Hi and welcome to Failurology; a podcast about engineering failures. I’m your host, Nicole
And I’m Brian. And we’re both from Calgary, AB.
We’re back from summer and we have some news. We’ve made the very tough decision to extend our hiatus. But have no fear, like any good engineer, we have a plan. As of the release of this episode, we have 49 mini failures in our content library. Most of you have never heard those episodes before. So going forward from this episode, we will be releasing one mini failure a week, yes you heard that correctly, we are going to a weekly format for the mini failure releases. One mini failure + releases of a couple of our favourite regular episodes, will be released weekly for the next year.
If you are a patreon subscriber, and this is brand new information, go back and listen to mini failure 49 where we get into the details of how this change will impact our Patreon page.
Even though we won’t be releasing new content, you can still email us at firstname.lastname@example.org, follow us on LinkedIn, or tweet us @failurology. Our website will stay live, although I won’t be updating the website pages, you can find that at www.failurology.ca.
Also, important to mention, if you are listening to this on youtube, we will no longer be releasing episodes on that platform. So make sure to follow and subscribe to our show on one of the traditional apps, we will be over there.
Just as a final parting thought, thank you to all of you for the support over the last three years, and we hope you enjoy the mini failures over the next year.
Now on to this week’s engineering failure; seismic design or earthquake engineering.
● The overall goal of seismic design is to make structures like bridges or buildings more resistant to earthquakes. The main goal is for people to exit the building safely and for the building to not collapse and cause more damage. But beyond that there are many levels to seismic design. You could go as far as designing an earthquake proof building that still functions after an earthquake; and many evacuation centers or hospital trauma centers are built this way.
● There have been a number of major earthquakes over the years. Some common ones that come to mind are the Turkey earthquakes earlier this year, the 2011 Christchurch earthquake, and then about two weeks later the 2011 Tohoku earth off the coast of Japan that caused a huge tsunami and took out Fukushima Daiichi, the 2004 Indian Ocean earthquake which caused the Boxing Day tsunami off the coast of Indonesia, and the 1989 Loma Prieta earthquake in california, which we’ve talked about on a few previous episodes.

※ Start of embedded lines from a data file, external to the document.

-- ==== Sys2Proof/Machine/Lanes.lean ====
section
/-!
DEFINITION. The Skorlink link (chapter 07, R203 to R228, R242 to R248): training of the lanes, Lull sets, link packets with their
acknowledgement and replay, credits, the loss of a lane and its rejoining.
-/

namespace Sys2Proof.Machine

/-- The state with a lane replaced. -/
def setLane (s : State) (k : Nat) (x : Lane) : State := { s with lanes := { s.lanes with lanes := vset s.lanes.lanes k x } }

/-- A lane of the state. -/
def laneAt (s : State) (k : Nat) : Lane := laneOf s.lanes k

/-- `lane.enable_mask` of a lane, while LNK is on. -/
def laneEnabled (s : State) (k : Nat) : Bool := domainOn s 2 && bitAt (s.reg Reg.laneEnableMask) k

/-- The rung at which a lane trains: the link rung once it is fixed, else the top of the ladder (R212, R213). -/
def startRung (s : State) : Nat := if s.lanes.rate = 0xFF then s.reg Reg.laneRateMax else s.lanes.rate

/-- Symbols 1 to 14 of a training sequence. -/
def trainBody (ts : TrainSeq) : List Byte :=
  bytesLE 1 (if ts.b then 0x3A else 0xA3) ++ bytesLE 1 ts.lane ++ bytesLE 1 ts.link ++ bytesLE 1 ts.rung ++ bytesLE 1 ts.flags ++ bytesLE 1 ts.emi ++
    bytesLE 1 ts.preset ++ bytesLE 1 ts.lcnt ++ bytesLE 6 ts.resv

/-- R211: the training sequence that a lane sends: TS-B from stage 4 on, once the partner shows HEARD and ADAPT_DONE; FLAGS holds HEARD,
ADAPT_DONE and REJOIN. -/
def sentSequence (x : Lane) (k : Nat) : List Byte :=
  let b := trainBody ⟨decide (3 ≤ x.state) && x.partnerDone, k, x.linkId, x.rung, b2n x.commaLock + 2 * b2n x.adaptDone + 4 * b2n x.rejoining,
    x.emi, x.presetAsk, x.lcntTx, 0, 0, false⟩
  b ++ bytesLE 1 (crc8 b)

/-- R211, R249: a lane in a state before stage 2 at a rung; it takes its entries over, and in stage 1 it sends TS-A. -/
def stageOne (s : State) (k state rung : Nat) : State :=
  let x := { State.laneReset with
    state := state, rung := rung, rungStart := s.now, linkId := s.reg Reg.laneLinkId
    emiMin := s.reg Reg.laneEmiMin, emiDrop := s.reg Reg.laneEmiDrop, minLanes := s.reg Reg.laneMinLanes }
  setLane s k (if state = 1 then { x with sentTs := sentSequence x k } else x)

/-- R211: a lane at stage 1 where it is enabled. -/
def startLane (s : State) (k : Nat) : State := stageOne s k (if laneEnabled s k then 1 else 0) (startRung s)

/-- What the transmitter of a lane puts on the line besides IDL (log 6). -/
def emitWire (s : State) (k : Nat) (l : List LaneSymbol) : State := { s with lanes := { s.lanes with wire := s.lanes.wire ++ [(k, l)] } }

/-- R221: the 8 bytes of a control packet. -/
def controlPacket (ctype pool lane value : Nat) : List Byte :=
  let h := bytesLE 1 ctype ++ bytesLE 1 (128 * pool + lane) ++ bytesLE 2 value ++ bytesLE 2 0
  h ++ bytesLE 2 (crc16 h)

/-- A control packet put on a lane's line. -/
def sendControl (s : State) (k ctype pool lane value : Nat) : State := emitWire s k (framed .soc (controlPacket ctype pool lane value))
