-- ==== Sys2Proof/Machine/Control.lean ====
section
/-!
DEFINITION. The engines' branches, jumps, the return from a trap, and the illegal instruction (R350, R352, R353, R355).
-/

namespace Sys2Proof.Machine

/-- B (R352): the branch is taken when its condition holds. -/
def execB (e : Fin 9) (cond : Cond) (offset : BitVec 22) (s : State) : Host.Outcome State Fault Refusal :=
  instruct e (fun st =>
    let x := engOf st e
    setEng st e { x with pc := if x.flags.holds cond then branchTarget x.pc (offset.signExtend 32) else x.pc + 4 }) s

/-- BL (R350, R353): g31 takes the address of the next instruction. -/
def execBl (e : Fin 9) (offset : BitVec 26) (s : State) : Host.Outcome State Fault Refusal :=
  instruct e (fun st =>
    let x := engOf st e
    setEng st e { x.put 31 (x.pc + 4) with pc := branchTarget x.pc (offset.signExtend 32) }) s

/-- JR (R350, R353): rd and g31 take the address of the next instruction; the jump goes to ra + imm (log 64). -/
def execJr (e : Fin 9) (rd ra : Fin 32) (imm : Half) (s : State) : Host.Outcome State Fault Refusal :=
  instruct e (fun st =>
    let x := engOf st e
    setEng st e { (x.put rd (x.pc + 4)).put 31 (x.pc + 4) with pc := x.get ra + simm imm }) s

/-- TRET (R353, R355): the return from a trap to TPC. -/
def execTret (e : Fin 9) (s : State) : Host.Outcome State Fault Refusal :=
  instruct e (fun st => setEng st e { engOf st e with pc := (engOf st e).tpc, inTrap := false }) s

/-- ILLEGAL_INSTRUCTION (R353, R355): an opcode, func or cond not listed traps with cause 1; a word that the
instruction RAM cannot give back is an engine failure (R357). -/
def execIllegalInstruction (e : Fin 9) (m : MemObs) (s : State) : Host.Outcome State Fault Refusal :=
  instruct e (fun st => localRead e (engOf st e).pc.toNat m (trapFree e 1) st) s

end Sys2Proof.Machine
end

● Which brings me to my next point and a bit of an agenda for this episode. We’re going to talk about how earthquakes are measured and detected, how earthquake engineering has evolved over the years, and we’re also going to talk about the impact of earthquakes with respect to the generation of tsunamis. Because as interesting as earthquakes themselves are, I find I am drawn into the science of tsunamis just as much if not more.
● Before we can dive into the science of earthquakes, tsunamis, and the engineering to protect us from them, let’s talk about what an earthquake is and how we know its coming.
● An earthquake is the shaking of the surface of the earth caused by a sudden release of energy in the earth’s lithosphere — which is the outermost rocky shell of the earth’s crust. There is likely a most sciency way to discuss this, but for the purpose of this podcast, rocky shell will do. We are not dirt people.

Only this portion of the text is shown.